Он фыркнул от смеха:

— Этот цвет будет делаться все более сочным и станет похожим на манхеттенский коктейль, а в момент захода солнца сделается подобным густой вишневке.

Теперь, когда он лежит, задумавшись, в лучах заката, подумала она, настало самое подходящее время проверить его реакцию на шок.

— Тюльпаны убили Хала Полино.

Некоторое время он не произносил ни звука, и она решила, что ошеломила его этой новостью, но когда он заговорил, поняла, что ошиблась.

— Смотри, снежные поля окрашиваются багряным цветом, не упусти момент, когда багрянец начнет проглатывать верхушки облаков.

Фреда почувствовала спокойствие и красоту солнечного заката. Внезапно смерть, казалось, отодвинулась куда-то далеко-далеко, не только смерть Хала Полино, но и всякая смерть. Было такое ощущение, что остров и орхидеи преградили путь мыслям о смерти. Но она упорствовала.

— Пол, я говорю, тюльпаны убили Хала.

— Рано или поздно он должен был умереть… Как они это сделали? Звуковыми волнами высокой частоты?

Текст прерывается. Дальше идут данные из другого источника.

-- ==== Sys2Proof/Machine/Bits.lean ====
section
/-! DEFINITION. The bit packer and unpacker (43_bits.md R230 to R239): the mask ROM, the source's two loops, and the
commands. -/

namespace Sys2Proof.Machine

/-- The mask ROM, entries 0 to 32 (R231). -/
def maskRom : List Nat :=
  [0x00000000, 0x00000001, 0x00000003, 0x00000007, 0x0000000F, 0x0000001F, 0x0000003F, 0x0000007F,
   0x000000FF, 0x000001FF, 0x000003FF, 0x000007FF, 0x00000FFF, 0x00001FFF, 0x00003FFF, 0x00007FFF,
   0x0000FFFF, 0x0001FFFF, 0x0003FFFF, 0x0007FFFF, 0x000FFFFF, 0x001FFFFF, 0x003FFFFF, 0x007FFFFF,
   0x00FFFFFF, 0x01FFFFFF, 0x03FFFFFF, 0x07FFFFFF, 0x0FFFFFFF, 0x1FFFFFFF, 0x3FFFFFFF, 0x7FFFFFFF,
   0xFFFFFFFF]

/-- `MASK[w]` (R231). -/
def maskOf (w : Nat) : Nat := maskRom.getD w 0

/-- The bytes a field of width n at bit index b touches, `ceil(((b & 7) + n) / 8)` (R237). -/
def touchedBytes (b n : Nat) : Nat := (b % 8 + n + 7) / 8

/-- The unpack loop (R234) from byte p with `off` bits left in it and `rem` bits still to read. The first argument bounds the
rounds: a field takes one for each byte it touches. -/
def unpackLoop (m : Memory) : Nat → Nat → Nat → Nat → Nat → Nat
  | 0, _, _, _, v => v
  | rounds + 1, p, off, rem, v =>
    if off < rem then
      unpackLoop m rounds (p + 1) 8 (rem - off)
        (v ||| (((m.read p).toNat &&& maskOf off) <<< (rem - off)))
    else if rem = off then v ||| ((m.read p).toNat &&& maskOf off)
    else v ||| (((m.read p).toNat >>> (off - rem)) &&& maskOf rem)

/-- `unpack(n)` at bit index b (R233, R234). -/
def unpack (m : Memory) (b n : Nat) : Nat :=
  unpackLoop m (touchedBytes b n) (b >>> 3) (8 - b % 8) n 0

/-- The byte that holds `new` where `clear` has ones and its old bits elsewhere (R235). -/
def mergeByte (old : Byte) (clear new : Nat) : Byte :=
  BitVec.ofNat 8 ((old.toNat &&& (0xFF ^^^ clear)) ||| new)

/-- The pack loop (R235), with the arguments of `unpackLoop` and the value v. -/
def packLoop (v : Nat) : Nat → Memory → Nat → Nat → Nat → Memory
  | 0, m, _, _, _ => m
  | rounds + 1, m, p, off, rem =>
    if off < rem then
      packLoop v rounds (m.write p (mergeByte (m.read p) (maskOf off) ((v >>> (rem - off)) &&& maskOf off)))
        (p + 1) 8 (rem - off)
    else if rem = off then m.write p (mergeByte (m.read p) (maskOf off) (v &&& maskOf off))
    else m.write p (mergeByte (m.read p) (maskOf rem <<< (off - rem)) ((v &&& maskOf rem) <<< (off - rem)))

/-- `pack(n, v)` at bit index b (R233, R235). -/
def pack (m : Memory) (b n v : Nat) : Memory :=
  packLoop v (touchedBytes b n) m (b >>> 3) (8 - b % 8) n

/-- PUT_BITS (R238): writes `A[n-1:0]` (decision D15) and grows over every byte touched (R237). -/
def execPutBits (nbits : BitVec 6) (s : State) : Host.Outcome State Fault Refusal :=
  runCommand .writer (bitWidthOf nbits) .bit (fun n s =>
    let b := s.bitIdx.toNat
    (s.cover (b >>> 3 + touchedBytes b n)).map (fun t =>
      { t with mem := pack t.mem b n (s.opA.toNat % 2 ^ n), bitIdx := reg (b + n) })) s

/-- GET_BITS (R239): R is the unsigned field (decision D14); every byte touched lies below LEN (decision D38). -/
def execGetBits (nbits : BitVec 6) (s : State) : Host.Outcome State Fault Refusal :=
  runCommand .reader (bitWidthOf nbits) .bit (fun n s =>
    let b := s.bitIdx.toNat
    if b >>> 3 + touchedBytes b n ≤ s.len.toNat then
      .ok { s with bitIdx := reg (b + n), r := zext 32 (unpack s.mem b n) }
    else .error .boundsError) s

end Sys2Proof.Machine
end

Теперь настал черед ее шоку, но он не заставил ее онеметь.

— Как ты догадался?

— Их воздушные камеры — это резонаторы Гельмгольца с фильтрами звуков высокой частоты. Я нарисовал их конструкцию Халу перед тем, как он отправился на Землю, и предупредил об опасности… Должно быть, он раздразнил их. Но они не убивали его. Если он тронул их зоны стимула и ответной реакции, зная то, что я ему говорил, то он просто пошел на самоубийство.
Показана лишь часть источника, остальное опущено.